Et c’était plein de grandeur de voir, enfin, des femmes en toilettes modestes et des hommes aux yeux francs passer sous ces mêmes voûtes où l’adultère, l’hypocrisie, le meurtre, l’exaction et la torture s’étaient promenés depuis tant de siècles, le diadème au front et le respect de l’univers aux pieds. Vous avez institué ce spectacle, le fusil au poing, et c’était votre bon plaisir! Et, de loin, les veuves et les vieilles mères et les enfants pouvaient regarder, cette fois, les jardins et les fenêtres illuminées des Tuileries sans maudire la fête, puisque ce flamboiement devait leur donner du pain.

Deux descriptions du même public du même concert. Qui peut croire que ces deux textes ont eu le même auteur, pas à des années, mais à quelques semaines d’intervalle? Non, Mendès n’est pas Marius, mais oui, Mendès a copié Marius.

Vous allez me demander pourquoi il aurai été moins choquant que Marius soit Mendès que Villiers.
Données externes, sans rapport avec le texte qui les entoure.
@[simp] theorem loseReturns_pending (k : EdgeId) (l m : List Frame) : (s.loseReturns k l m).pending = s.pending := by simp [State.loseReturns]
@[simp] theorem loseReturns_resetLow (k : EdgeId) (l m : List Frame) : (s.loseReturns k l m).resetLow = s.resetLow := by simp [State.loseReturns]
@[simp] theorem loseReturns_now (k : EdgeId) (l m : List Frame) : (s.loseReturns k l m).now = s.now := by simp [State.loseReturns]
@[simp] theorem loseReturns_ownAddress (k : EdgeId) (l m : List Frame) : (s.loseReturns k l m).ownAddress = s.ownAddress := by simp [State.loseReturns]
@[simp] theorem loseReturns_links (k : EdgeId) (l m : List Frame) : (s.loseReturns k l m).links = s.links := by simp [State.loseReturns]
@[simp] theorem loseReturns_steer (k : EdgeId) (l m : List Frame) : (s.loseReturns k l m).steer = s.steer := by simp [State.loseReturns]
@[simp] theorem loseReturns_queues (k : EdgeId) (l m : List Frame) : (s.loseReturns k l m).queues = s.queues := by simp [State.loseReturns]
@[simp] theorem loseReturns_profiles (k : EdgeId) (l m : List Frame) : (s.loseReturns k l m).profiles = s.profiles := by simp [State.loseReturns]
@[simp] theorem loseReturns_trunks (k : EdgeId) (l m : List Frame) : (s.loseReturns k l m).trunks = s.trunks := by simp [State.loseReturns]
@[simp] theorem loseReturns_mgmt (k : EdgeId) (l m : List Frame) : (s.loseReturns k l m).mgmt = s.mgmt := by simp [State.loseReturns]
@[simp] theorem loseReturns_link (k : EdgeId) (l m : List Frame) (j : Port) : (s.loseReturns k l m).link j = s.link j := by simp [State.link]
@[simp] theorem loseReturns_queue (k : EdgeId) (l m : List Frame) (j : QueueId) : (s.loseReturns k l m).queue j = s.queue j := by simp [State.queue]
@[simp] theorem loseReturns_profile (k : EdgeId) (l m : List Frame) (j : ProfileId) : (s.loseReturns k l m).profile j = s.profile j := by simp [State.profile]
@[simp] theorem loseReturns_trunk (k : EdgeId) (l m : List Frame) (j : TrunkId) : (s.loseReturns k l m).trunk j = s.trunk j := by simp [State.trunk]
@[simp] theorem loseReturns_counters_queue (k : EdgeId) (l m : List Frame) : (s.loseReturns k l m).counters.queue = s.counters.queue := by simp [State.loseReturns]
@[simp] theorem loseReturns_counters_trunk (k : EdgeId) (l m : List Frame) : (s.loseReturns k l m).counters.trunk = s.counters.trunk := by simp [State.loseReturns]
@[simp] theorem loseReturns_counters_mgmt (k : EdgeId) (l m : List Frame) : (s.loseReturns k l m).counters.mgmt = s.counters.mgmt := by simp [State.loseReturns]
@[simp] theorem dropReturns_edge (k : EdgeId) (l m : List Frame) :
    (s.dropReturns k l m).edge = { s.edge with returns := s.edge.returns.set k l } := by
  simp [State.dropReturns]
@[simp] theorem loseReturns_edge (k : EdgeId) (l m : List Frame) :
    (s.loseReturns k l m).edge = { s.edge with returns := s.edge.returns.set k l } := by
  simp [State.loseReturns]

/-! ### Classification -/

@[simp] theorem setBank_bank_self (x : Steer) (w : Bank) (t : Tab SteerEntry 256) : (x.setBank w t).bank w = t := by
  cases w <;> rfl
@[simp] theorem setBank_bank_other (x : Steer) (w : Bank) (t : Tab SteerEntry 256) :
    (x.setBank w.other t).bank w = x.bank w := by
  cases w <;> rfl
@[simp] theorem setHits_hits_self (x : Steer) (w : Bank) (t : Tab Word 256) : (x.setHits w t).hits w = t := by
  cases w <;> rfl
@[simp] theorem setShadow_shadowBank (x : Steer) (t : Tab SteerEntry 256) : (x.setShadow t).shadowBank = t := by
  obtain ⟨_, _, _, _, w, _⟩ := x; cases w <;> rfl
@[simp] theorem setShadow_activeBank (x : Steer) (t : Tab SteerEntry 256) : (x.setShadow t).activeBank = x.activeBank := by
  obtain ⟨_, _, _, _, w, _⟩ := x; cases w <;> rfl
@[simp] theorem setShadow_active (x : Steer) (t : Tab SteerEntry 256) : (x.setShadow t).active = x.active := by
  obtain ⟨_, _, _, _, w, _⟩ := x; cases w <;> rfl
/-- A new shadow bank leaves every other part of the steering unit. -/
theorem setShadow_eq (x : Steer) (t : Tab SteerEntry 256) :
    x.setShadow t = { x with bankA := (x.setShadow t).bankA, bankB := (x.setShadow t).bankB } := by
  obtain ⟨_, _, _, _, w, _⟩ := x; cases w <;> rfl
@[simp] theorem other_other (w : Bank) : w.other.other = w := by cases w <;> rfl

@[simp] theorem steerTo_pending (a : SteerAction) (q : QueueId) (k : EdgeId) (f : Frame) : (s.steerTo a q k f).pending = s.pending := by unfold State.steerTo; split <;> simp
@[simp] theorem steerTo_resetLow (a : SteerAction) (q : QueueId) (k : EdgeId) (f : Frame) : (s.steerTo a q k f).resetLow = s.resetLow := by unfold State.steerTo; split <;> simp
@[simp] theorem steerTo_now (a : SteerAction) (q : QueueId) (k : EdgeId) (f : Frame) : (s.steerTo a q k f).now = s.now := by unfold State.steerTo; split <;> simp
@[simp] theorem steerTo_ownAddress (a : SteerAction) (q : QueueId) (k : EdgeId) (f : Frame) : (s.steerTo a q k f).ownAddress = s.ownAddress := by unfold State.steerTo; split <;> simp
@[simp] theorem steerTo_edge (a : SteerAction) (q : QueueId) (k : EdgeId) (f : Frame) : (s.steerTo a q k f).edge = s.edge := by unfold State.steerTo; split <;> simp
@[simp] theorem steerTo_steer (a : SteerAction) (q : QueueId) (k : EdgeId) (f : Frame) : (s.steerTo a q k f).steer = s.steer := by unfold State.steerTo; split <;> simp
@[simp] theorem steerTo_profiles (a : SteerAction) (q : QueueId) (k : EdgeId) (f : Frame) : (s.steerTo a q k f).profiles = s.profiles := by unfold State.steerTo; split <;> simp
@[simp] theorem steerTo_mgmt (a : SteerAction) (q : QueueId) (k : EdgeId) (f : Frame) : (s.steerTo a q k f).mgmt = s.mgmt := by unfold State.steerTo; split <;> simp
@[simp] theorem steerTo_profile (a : SteerAction) (q : QueueId) (k : EdgeId) (f : Frame) (j : ProfileId) : (s.steerTo a q k f).profile j = s.profile j := by simp [State.profile]
@[simp] theorem steerTo_counters_mgmt (a : SteerAction) (q : QueueId) (k : EdgeId) (f : Frame) : (s.steerTo a q k f).counters.mgmt = s.counters.mgmt := by unfold State.steerTo; split <;> simp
Cela nous entraînerait trop loin. Il serait plus intéressant de se demander si les deux amis sont allés ensemble à ce concert.
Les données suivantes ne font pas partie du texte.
@[simp] theorem trunkLinkDown_pending (t : TrunkId) : (s.trunkLinkDown t).pending = s.pending := by unfold State.trunkLinkDown; simp only; (repeat' split) <;> simp
@[simp] theorem trunkLinkDown_resetLow (t : TrunkId) : (s.trunkLinkDown t).resetLow = s.resetLow := by unfold State.trunkLinkDown; simp only; (repeat' split) <;> simp
@[simp] theorem trunkLinkDown_now (t : TrunkId) : (s.trunkLinkDown t).now = s.now := by unfold State.trunkLinkDown; simp only; (repeat' split) <;> simp
@[simp] theorem trunkLinkDown_ownAddress (t : TrunkId) : (s.trunkLinkDown t).ownAddress = s.ownAddress := by unfold State.trunkLinkDown; simp only; (repeat' split) <;> simp
@[simp] theorem trunkLinkDown_links (t : TrunkId) : (s.trunkLinkDown t).links = s.links := by unfold State.trunkLinkDown; simp only; (repeat' split) <;> simp
@[simp] theorem trunkLinkDown_edge (t : TrunkId) : (s.trunkLinkDown t).edge = s.edge := by unfold State.trunkLinkDown; simp only; (repeat' split) <;> simp
@[simp] theorem trunkLinkDown_steer (t : TrunkId) : (s.trunkLinkDown t).steer = s.steer := by unfold State.trunkLinkDown; simp only; (repeat' split) <;> simp
@[simp] theorem trunkLinkDown_profiles (t : TrunkId) : (s.trunkLinkDown t).profiles = s.profiles := by unfold State.trunkLinkDown; simp only; (repeat' split) <;> simp
@[simp] theorem trunkLinkDown_mgmt (t : TrunkId) : (s.trunkLinkDown t).mgmt = s.mgmt := by unfold State.trunkLinkDown; simp only; (repeat' split) <;> simp
@[simp] theorem trunkLinkDown_link (t : TrunkId) (j : Port) : (s.trunkLinkDown t).link j = s.link j := by simp [State.link]
@[simp] theorem trunkLinkDown_profile (t : TrunkId) (j : ProfileId) : (s.trunkLinkDown t).profile j = s.profile j := by simp [State.profile]
@[simp] theorem trunkLinkDown_counters_port (t : TrunkId) : (s.trunkLinkDown t).counters.port = s.counters.port := by unfold State.trunkLinkDown; simp only; (repeat' split) <;> simp
@[simp] theorem trunkLinkDown_counters_mgmt (t : TrunkId) : (s.trunkLinkDown t).counters.mgmt = s.counters.mgmt := by unfold State.trunkLinkDown; simp only; (repeat' split) <;> simp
Et pourquoi donc Lepelletier, qui était si bien placé pour le savoir et qui a fait œuvre si précise et honnête, aurait-il inventé que Marius est Villiers?

Il est incontestable que, dans leur grande majorité, les écrivains ont été contre la Commune. À quoi bon leur ajouter Villiers?

*

Le plus étonnant de cette histoire, c’est que personne ne semble s’être interrogé sur le choix du pseudonyme. Marius? Marius Pontmercy des Misérables? Sans doute pas le baron d’Empire mais peut-être l’autoportrait du jeune Victor Hugo? Ou le révolutionnaire petit-fils du monarchiste Monsieur Gillenormand?

Livres cités

Lepelletier (Edmond)Histoire de la Commune (en trois tomes), Paris, Mercure de France (1911).

Villiers de l’Isle Adam (Auguste), Tableau de Paris, Œuvres complètes volume II, Bibliothèque de la Pléiade, Gallimard (1986), — Tableau de Paris sous la Commune, Sao Maï (2009).

Duret (Théodore)Histoire de Édouard Manet et de son œuvre, Fasquelle (1906).

Mendès (Catulle)Les 73 jours de la Commune (du 18 mars au 29 mai 1871), Lachaud (1871).

Lissagaray (Prosper-Olivier)Les huit journées de mai derrière les barricades, Bureau du Petit Journal, Bruxelles (1871).

Hugo (Victor), Les Misérables, Bouquins (1995).